Supplemental Material for:

Transcriptional silencing of γ-globin by BCL11A involves long-range interactions and cooperation with SOX6

Jian Xu, Vijay G. Sankaran, Min Ni, Tobias F. Menne, Rishi V. Puram, Woojin Kim, Stuart H. Orkin*

*To whom correspondence should be addressed. E-mail: [email protected]
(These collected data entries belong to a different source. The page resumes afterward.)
-- ==== Sys2Proof/Laws/Memory.lean ====
section
/-! SUPPORT. The laws of memory: what a read after a write gives, and that every memory operation keeps the canonical form. -/

namespace Sys2Proof.Machine

/-- Writing a run of bytes keeps the canonical form. -/
theorem memPut_wf {m : List Host.Cell} (a : Nat) (bs : List Byte) (h : Memory.wf m = true) : Memory.wf (memPut m a bs) = true := by
  induction bs generalizing m a with
  | nil => exact h
  | cons b bs ih => exact ih (a + 1) (SMap.wf_set a b h)

/-- A byte below a run that is written is unchanged. -/
theorem get_memPut_below (m : List Host.Cell) {a x : Nat} (bs : List Byte) (h : x < a) :
    SMap.get memDefault (memPut m a bs) x = SMap.get memDefault m x := by
  induction bs generalizing m a with
  | nil => rfl
  | cons b bs ih =>
    simp only [memPut]
    rw [ih _ (by omega), SMap.get_set_ne _ _ _ (by omega)]

/-- A byte at or above the end of a run that is written is unchanged. -/
theorem get_memPut_above (m : List Host.Cell) {a x : Nat} (bs : List Byte) (h : a + bs.length ≤ x) :
    SMap.get memDefault (memPut m a bs) x = SMap.get memDefault m x := by
  induction bs generalizing m a with
  | nil => rfl
  | cons b bs ih =>
    simp only [memPut]
    simp only [List.length_cons] at h
    rw [ih _ (by omega), SMap.get_set_ne _ _ _ (by omega)]

/-- Byte `i` of a run that is written reads as that byte. -/
theorem get_memPut_inside (m : List Host.Cell) (a i : Nat) (bs : List Byte) (h : i < bs.length) :
    SMap.get memDefault (memPut m a bs) (a + i) = bs.getD i 0#8 := by
  induction bs generalizing m a i with
  | nil => simp at h
  | cons b bs ih =>
    simp only [memPut]
    cases i with
    | zero =>
      have := get_memPut_below (SMap.set memDefault m a b) bs (Nat.lt_succ_self a)
      rw [Nat.add_zero]
      exact this.trans (SMap.get_set_self memDefault m a b)
    | succ i =>
      have := ih (SMap.set memDefault m a b) (a + 1) i (by simpa using h)
      rw [show a + (i + 1) = a + 1 + i by omega, this]
      rfl

/-- `setBytes` keeps the canonical form. -/
theorem setBytes_wf (s : State) (a : Nat) (bs : List Byte) (h : Memory.wf s.mem = true) : Memory.wf (setBytes s a bs).mem = true :=
  memPut_wf a bs h

/-- Every byte after `setBytes`: those of the run are the given ones, and every other byte is unchanged. -/
theorem memByte_setBytes (s : State) (a x : Nat) (bs : List Byte) :
    memByte (setBytes s a bs) x = if a ≤ x ∧ x < a + bs.length then bs.getD (x - a) 0#8 else memByte s x := by
  unfold memByte setBytes
  split
  · next h =>
    obtain ⟨i, rfl⟩ := Nat.exists_eq_add_of_le h.1
    simpa using get_memPut_inside s.mem a i bs (by omega)
  · next h =>
    by_cases hx : x < a
    · exact get_memPut_below _ _ hx
    · exact get_memPut_above _ _ (by omega)

/-- Clearing a range keeps the canonical form. -/
theorem zeroRange_wf (s : State) (lo hi : Nat) (h : Memory.wf s.mem = true) : Memory.wf (zeroRange s lo hi).mem = true := by
  unfold Memory.wf zeroRange
  exact SMap.wf_filter _ h

/-- The length of a range read after they are written. -/
theorem memBytes_length (s : State) (a n : Nat) : (memBytes s a n).length = n := by
  unfold memBytes
  induction n generalizing a with
  | zero => rfl
  | succ n ih => simpa [rangeFrom] using ih (a + 1)

/-- Memory after reset has the canonical form. -/
theorem reset_mem_wf : Memory.wf State.reset.mem = true := rfl

end Sys2Proof.Machine
end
Supplemental Materials and Methods

Flow cytometry

Cells at various stages of differentiation were analyzed by flow cytometry using

FACSCalibur (BD Biosciences, San Jose, CA). Live cells were identified and gated by exclusion of 7-amino-actinomycin D (7-AAD; BD Pharmingen). The cells were analyzed for expression of cell surface receptors with antibodies specific for CD34, CD45, CD71,

CD235, and CD36 conjugated to phycoerythrin (PE), fluorescein isothiocyanate (FITC), or allophycocyanin (APC; BD Pharmingen). Data were analyzed using FlowJo software

(Ashland, OR).

Cytology

Cytocentrifuge preparations were stained with May-Grunwald-Giemsa as previously described (Sankaran et al. 2008).

Real-time RT-PCR

Real-time quantitative RT-PCR was performed using the iQ SYBR Green Supermix (Bio-

Rad). The following primers were used for real-time RT-PCR: human and mouse

BCL11A-XL (forward, 5’-ATGCGAGCTGTGCAACTATG-3’; reverse, 5’-

GTAAACGTCCTTCCCCACCT-3’), human and mouse BCL11A-L (forward, 5’-

CAGCTCAAAAGAGGGCAGAC-3’; reverse, 5’-GAGCTTCCATCCGAAAACTG-3’), and human BCL11A exon 1 and 2 (common between all known isoforms; forward, 5’-

AACCCCAGCACTTAAGCAAA-3’; reverse, 5’-GGAGGTCATGATCCCCTTCT-3’). Supplemental Figure Legends

Supplemental Figure 1. Expression of BCL11A isoforms in human and mouse

erythroid cells. (A) Schematic diagram of human BCL11A isoforms (Liu et al.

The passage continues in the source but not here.